# IMO on Sups



## PFM (Apr 7, 2012)

Making great gains early on I didn't know what protein powder was in 1976. After some years and filling out my shirts and my skinny frame benching 250 for 5 reps I discovered protein in 1980 and the taste was horrific. Between the taste, the cost and fact I was 16, smoking cigarettes and pushing descent weights for 155lbs twig I decided food was working fine.

I've always leaned on real protein SRC's of meats, eggs and fish. My recent protein powder run made me bloated and my TRT guy said man made proteins are the hardest on kidney function. Needless to say I am ON food 5-6 times a day and fell much better with a flatter stomach.

I do believe in multi's and liver support and would take fish oils if not for the severe acne I get from them.
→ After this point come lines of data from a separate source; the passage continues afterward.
-- ==== Sys2Proof/Machine/Health.lean ====
section
/-! DEFINITION. Health monitors, the event log's NVM writes, replacement requests, the self-test engine and the test access port (chapter 16). -/

namespace Sys2Proof.Machine

/-! ### The self-test engine (R603 to R609) -/

/-- Operations on a tile: 1 to 5, and REF_CHECK on a tile. -/
def stOnTile (op target : Nat) : Bool := decide (1 ≤ op ∧ op ≤ 6) && decide (target < 8)

/-- An operation and target that the table of R603 allows in a life-cycle state. -/
def stAllowed (l : Life) (op target : Nat) : Bool :=
  if op = 8 then decide (l = .blank) || decide (l = .manufactured) || decide (l = .returned)
  else if op = 7 then decide (target < 4)
  else stOnTile op target || (decide (op = 6) && decide (target = 8))

/-- The axes of a region (R604). -/
def stRegion (b : Block) (op target : Nat) : List (Nat × Nat) :=
  if op = 7 then (allAxes b).filter fun p =>
    Fld.SF_AX_CFG_BRK_EN b.cfg (axNo p.1 p.2) && decide (Fld.SF_AX_CFG_BRK_CH b.cfg (axNo p.1 p.2) / 16 = target)
  else if stOnTile op target then tileAxes target
  else []

/-- An axis of a region is disabled (R604): a VIRTUAL slot with its generator IDLE. -/
def stFree (b : Block) (t j : Nat) : Bool :=
  match slotTy b t j with
  | .virtual => decide ((b.genAt t j).st = .idle)
  | _ => axDisabled b t j

/-- An enabled axis on another tile depends on a tile (R604): it reads it through CE_XIN, takes a master from it, or shares a pleached group with it. -/
def stDependent (b : Block) (t : Nat) : Bool :=
  (allAxes b).any fun p => decide (p.1 ≠ t) && axEnabled b p.1 p.2 &&
    ((List.range 8).any (fun k => Fld.CE_XIN_EN b.cfg p.1 k && decide (Fld.CE_XIN_TILE b.cfg p.1 k = t) && readsSrc b p.1 p.2 (0x90 + k))
      || (tileAxes t).any (fun q => isMaster b t q.2 p.1 p.2)
      || ((plgOf b p.1 p.2).isSome && (tileAxes t).any fun q => decide (plgOf b t q.2 = plgOf b p.1 p.2)))

/-- The acquisition unit of a tile is not IDLE, or its sequencer runs or waits (R604). -/
def stBusyTile (b : Block) (t : Nat) : Bool :=
  decide ((b.aqAt t).st ≠ .idle) || decide ((b.seqAt t).st = .running) || decide ((b.seqAt t).st = .waiting)

/-- The REFUSE code of a START, 0 when it is not refused (R603, R604); the first that applies in the order of the codes. -/
def stRefuse (b : Block) (op target : Nat) : Nat :=
  let service := decide (b.nv.life = .fieldService)
  if b.nv.life = .owned || b.nv.life = .retired then 1
  else if service && !(stRegion b op target).all fun p => stFree b p.1 p.2 then 2
  else if service && stOnTile op target && stDependent b target then 3
  else if service && stOnTile op target && stBusyTile b target then 4
  else if testRuns b || (service && (decide (b.cm.ph = .accepted) || decide (b.cm.ph = .go))) then 5
  else if service && stOnTile op target && !tileOn b target then 6
  else if !stAllowed b.nv.life op target then 7
  else 0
My favorite multi over the years is Nature's Best Hardcore Pak, Liv 52 or Costco Liver tabs, extra B complex high in Biotin.

Basic food groups are always going to produce the best results IMO and Sups are just that: Supplementation.


----------



## PillarofBalance (Apr 7, 2012)

Food FTW. Only reason I use a protein powder is because if I train and then try and wait till I get home to eat I'll be shaking and sick feeling by the time I get there.  My supp list is as follows:

Selenium
Cinnamon
CoQ-10
Anavite (multi)
L-Carnitine
Creatine Monohydrate
Steak


----------



## Spongy (Apr 8, 2012)

I hear you on this.  The only time I use protein powder is post workout.  Other than that it's chicken, turkey, and steak.  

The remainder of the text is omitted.